William H. Dodge received his Bachelor of Science degree from Syracuse University
in 1949 and his M.A. from Washington State University in 1951. After his Master's
degree he spent two years as Highway Economist for the North Dakota State Highway
Department. And then in 1953 he entered the Ph.D. program at the University
of Wisconsin.
His mentors at Wisconsin were Lionel Thatcher and Martin Glaeser two Professors
of economics and commerce specializing in regulated industries. Both of these
professors had been greatly influenced by Professor John R. Commons the noted
Wisconsin institutional economist. They were concerned with bringing the expertise
of the University to bear upon practical issues.
Bill Dodge continued that tradition embedded in the Wisconsin Idea, devoting
his knowledge and energies to help the city of Madison, the State of Wisconsin,
the Nation and underdeveloped countries with important transportation issues.
His primary focus throughout his career was transportation policy.
His first academic post, in 1957, was Assistant Professor of Business Administration
at the University of California-Berkeley and Research Economist in the Institute
of Transportation and Traffic Engineering. He returned to Wisconsin in 1959
as a tenured Associate Professor where he concentrated on transportation economics.
He restructured, refocused and modernized the curriculum in transportation which
had, up until that time, separately dealt with railway, motor carrier and air
transportation. His new curriculum of transportation economics, carrier management,
logistics, transport in economic development and transportation policy was adopted
several years later by other schools with transportation programs.
He was promoted to Professor of Business in 1964 and served in that position until his retirement in 1990 when he was named Professor Emeritus.
In the mid 1960s Bill began to combine two of his interests: transportation
policy and transportation in economic development. In 1965 he went to Sierra
Leone as a transportation economist with Battelle Memorial Institute to help
with highway feasibility studies. He continued this combined interest in development
and policy in 1968 when he taught (with Professor Warren Bilkey) an interdepartmental
seminar on the Impact of Transportation on the Economic and Social Development
of Central America. The seminar had students from business, sociology, political
science and law. It met for the spring semester at the University and then moved
to Costa Rica where extensive field work based on the Madison seminar was done.
Bill's two experiences, in Sierra Leone and Cost Rica whetted his appetite
for more. From 1971 until 1973 he served as Advisor to the Ministry of Transportation
and Communications of the government of Ethiopia.

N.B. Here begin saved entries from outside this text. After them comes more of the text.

-- ==== Sys2Proof/Syntax.lean ====
section
/-! DEFINITION. The commands of ZNCORE-K v1: one constructor per row of R94, with the operands of that row. -/

namespace Sys2Proof

/-- A scalar register number, the field `ra` or `rb` (R90). -/
abbrev RegNum := BitVec 4

/-- A buffer or register index, the sub-field `i0` or `i1` (R91): it selects `C0..C3`, `B0..B3` or `L0..L3`. -/
abbrev Ix := BitVec 2

/-- The compactor's mode (R29, R291): the sub-fields `md` and `m2`, and the register `DCMODE`. -/
inductive DcMode where
  | num | aln | iso | alp
deriving DecidableEq, Repr

/-- The symbology selector `sym` of `DC.ENC` (R299): 0 composite or unlimited, 1 DataBar Expanded. -/
inductive Symbology where
  | cc | dbe
deriving DecidableEq, Repr

/-- The composite mode `cm` of `DC.TGT` (R321): 0 mode A, 1 mode B. -/
inductive CompositeMode where
  | a | b
deriving DecidableEq, Repr

/-- The record field `f` of `AI.GETR` (R275). -/
inductive RecField where
  | value | aiLoc | dataLoc | dataLen
deriving DecidableEq, Repr

/-- A command (R94). The BUF space selector `sp` and the width class `wc` keep their raw bits, because the values 6, 7
and 3 are reserved (R95): `Instr.wellFormed` refuses them. -/
inductive Instr where
  /-- `NOP` (R111). -/
  | nop
  /-- `LI Xa, imm16` (R112). -/
  | li (ra : RegNum) (imm16 : BitVec 16)
  /-- `LUI Xa, imm16` (R113). -/
  | lui (ra : RegNum) (imm16 : BitVec 16)
  /-- `CLRERR` (R114). -/
  | clrerr
  /-- `SRST` (R115). -/
  | srst
  /-- `BCLR sp` (R117). -/
  | bclr (sp : BitVec 3)
  /-- `BPUT Xa, sp` (R118). -/
  | bput (ra : RegNum) (sp : BitVec 3)
  /-- `BGET Xa, Xb, sp` (R119). -/
  | bget (ra rb : RegNum) (sp : BitVec 3)
  /-- `BLEN Xa, sp` (R120). -/
  | blen (ra : RegNum) (sp : BitVec 3)
  /-- `BS.CLR Bb` (R133). -/
  | bsClr (b : Ix)
  /-- `BS.APB Xa, Bb` (R134). -/
  | bsApb (ra : RegNum) (b : Ix)
  /-- `BS.APBS Xa, n, Bb` (R135). -/
  | bsApbs (ra : RegNum) (n6 : BitVec 6) (b : Ix)
  /-- `BS.INS Xa, Xb, Bb` (R136): `ra` the index, `rb` the bit. -/
  | bsIns (ra rb : RegNum) (b : Ix)
  /-- `BS.REM Xa, Xb, Bb` (R137): `ra` the index, `rb` the count. -/
  | bsRem (ra rb : RegNum) (b : Ix)
  /-- `BS.XOR Bb, Bb2` (R138). -/
  | bsXor (b b2 : Ix)
  /-- `BS.GET Xa, Xb, Bb` (R139): `ra` the destination, `rb` the index. -/
  | bsGet (ra rb : RegNum) (b : Ix)
  /-- `BS.SET Xa, Xb, Bb` (R140): `ra` the index, `rb` the bit. -/
  | bsSet (ra rb : RegNum) (b : Ix)
  /-- `BS.TOB Bb, Ck` (R150). -/
  | bsTob (b k : Ix)
  /-- `BS.SIZE Xa, Bb` (R141). -/
  | bsSize (ra : RegNum) (b : Ix)
  /-- `BS.SIZEB Xa, Bb` (R142). -/
  | bsSizeb (ra : RegNum) (b : Ix)
  /-- `CK.MOD10 Xa, Ck` (R162). -/
  | ckMod10 (ra : RegNum) (k : Ix)
  /-- `CK.MOD11 Xa, Ck` (R163). -/
  | ckMod11 (ra : RegNum) (k : Ix)
  /-- `CK.MOD43 Xa, Ck` (R164). -/
  | ckMod43 (ra : RegNum) (k : Ix)
  /-- `CK.OPCC Xa, Ck` (R166). -/
  | ckOpcc (ra : RegNum) (k : Ix)
  /-- `LN.CLR La` (R185). -/
  | lnClr (la : Ix)
  /-- `LN.ADD La, Lb` (R186). -/
  | lnAdd (la lb : Ix)
  /-- `LN.SUB La, Lb` (R187). -/
  | lnSub (la lb : Ix)
  /-- `LN.MUL La, Ck` (R192). -/
  | lnMul (la k : Ix)
  /-- `LN.SHU La` (R188). -/
  | lnShu (la : Ix)
  /-- `LN.SHD La` (R189). -/
  | lnShd (la : Ix)
  /-- `LN.CMP Xa, La, Lb` (R190). -/
  | lnCmp (ra : RegNum) (la lb : Ix)
  /-- `LN.LDEC La, Ck` (R191). -/
  | lnLdec (la k : Ix)
  /-- `LN.GETB Xa, Xb, La` (R193): `ra` the destination, `rb` the cell index. -/
  | lnGetb (ra rb : RegNum) (la : Ix)
  /-- `LN.SETB Xa, Xb, La` (R194): `ra` the bit, `rb` the cell index. -/
  | lnSetb (ra rb : RegNum) (la : Ix)
  /-- `RS.INIT Xa, Xb, index` (R217): `ra` the polynomial, `rb` the symbol count. -/
  | rsInit (ra rb : RegNum) (imm16 : BitVec 16)
  /-- `RS.ENCN Ck` (R219). -/
  | rsEncn (k : Ix)
  /-- `RS.ENCW Ss` (R220). -/
  | rsEncw (s : BitVec 1)
  /-- `RS.GETE Xa, Xb` (R223). -/
  | rsGete (ra rb : RegNum)
  /-- `RS.GETG Xa, Xb` (R224). -/
  | rsGetg (ra rb : RegNum)
  /-- `RS.GETL Xa, Xb` (R225). -/
  | rsGetl (ra rb : RegNum)
  /-- `RS.GETA Xa, Xb` (R226). -/
  | rsGeta (ra rb : RegNum)
  /-- `AI.GS1 Csrc, Cdst` (R270). -/
  | aiGs1 (src dst : Ix)
  /-- `AI.HIBC Csrc, Cdst` (R272). -/
  | aiHibc (src dst : Ix)
  /-- `AI.TILDE Csrc, Cdst` (R273). -/
  | aiTilde (src dst : Ix)
  /-- `AI.CNT Xa` (R274). -/
  | aiCnt (ra : RegNum)
  /-- `AI.GETR Xa, Xb, f` (R275). -/
  | aiGetr (ra rb : RegNum) (f : RecField)
  /-- `DC.ENC Xa, Csrc, Bdst, md, sym` (R299): `ra` the start position. -/
  | dcEnc (ra : RegNum) (src dst : Ix) (md : DcMode) (sym : Symbology)
  /-- `DC.TGT Xa, Bb, Wc, cm` (R321). -/
  | dcTgt (ra : RegNum) (b : Ix) (wc : BitVec 2) (cm : CompositeMode)
  /-- `DC.ECCL Xa, Xb` (R324). -/
  | dcEccl (ra rb : RegNum)
  /-- `DC.PAD Xa, Bb` (R325): `ra` the target length. -/
  | dcPad (ra : RegNum) (b : Ix)
  /-- `DC.GETM Xa` (R326). -/
  | dcGetm (ra : RegNum)
  /-- `DC.SETM m2` (R327). -/
  | dcSetm (m2 : DcMode)
  /-- `SR.CLR` (R342). -/
  | srClr
  /-- `SR.RLE Ck, h8` (R343). -/
  | srRle (k : Ix) (h8 : BitVec 8)
  /-- `SR.FOUR Ck` (R345). -/
  | srFour (k : Ix)
  /-- `SR.NROW Xa` (R347). -/
  | srNrow (ra : RegNum)
  /-- `SR.RLEN Xa, Xb` (R348). -/
  | srRlen (ra rb : RegNum)
  /-- `SR.GETM Xa, Xb, col` (R349). -/
  | srGetm (ra rb : RegNum) (imm16 : BitVec 16)
  /-- `SR.GETH Xa, Xb` (R350). -/
  | srGeth (ra rb : RegNum)
deriving DecidableEq, Repr

end Sys2Proof
end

The Ethiopia experience brought out the best in Bill. He had a great sense
of accomplishment from his Ethiopian experience. Most importantly it satisfied
his ingrained sense of public and social concern. He worked on something that
really mattered to him. Shortly before he retired he spent six weeks in Kenya
working on the role of transportation infrastructure for the Market Development
Program of the United States Agency for International Development.
Bill found time in his career not only to help those in far away places but
his fellow citizens at the national, state and local levels. Bill enjoyed the
work he did with the City of Madison over a three year period starting in 1967..
In October of that year he assisted Law Professor Nathan Feinsinger in mediating
the bus strike in Madison.
When the strike ended Bill was named Chair of the Ad Hoc Bus Study Committee
set up by, and reporting to, the Madison City Council. He helped negotiate the
purchase of the bus company and later was the President of the City of Madison
Bus Utility Commission from July of 1968 to July of 1969.
In 1970 he was given the Page One award by the Madison Newspaper
Guild for his service during the bus strike and subsequent activity leading
to the city purchase of the bus company.
The work with the Madison bus issue also inspired the monograph. Elements of
Publicness in Urban Transit in which Bill and his co-author Professor Don Harmatuck
used Census data and Madison referenda voting patterns to infer the extent to
which the potential benefits from urban transit would be unrealized if run as
a private enterprise.
With the State of Wisconsin he investigated the influence of the highway system
on its economy as well as being a consultant to the Wisconsin Department of
Revenue regarding the tax base for interstate trucking companies.
Surely Bill's intellectual mentors, Professors Thatcher and Glaeser, and even
their mentor Professor Commons, would be proud of his faithful application of
the Wisconsin Idea of bringing the expertise of University faculty to bear on
problems in the community, the state and beyond.
Bill's academic contributions in transport economics were significant and wide
ranging. He was a critic of wasteful and unnecessary regulations. Rather than
calling for wholesale deregulation, when it was common to do so, Bill looked
for changes in regulations and the way regulation was practiced that would eliminate
inefficiencies in the least disruptive way.
Bill's academic peers recognized his contributions and in 1975 he was named
the chair of the Transportation and Public Utilities Group (TPUG) of the American
Economic Association.
Four times during the 1960s Bill submitted scholarly papers to the annual essay contest sponsored by the Association of Interstate Commerce Practioners. Each paper was devoted to transportation policy. Each paper won second prize in the contest. Bill shrugged off his success by using an analogy from baseball: "I batted a thousand, but my slugging average was only 500."
Bill was a valued colleague and friend for 43 years.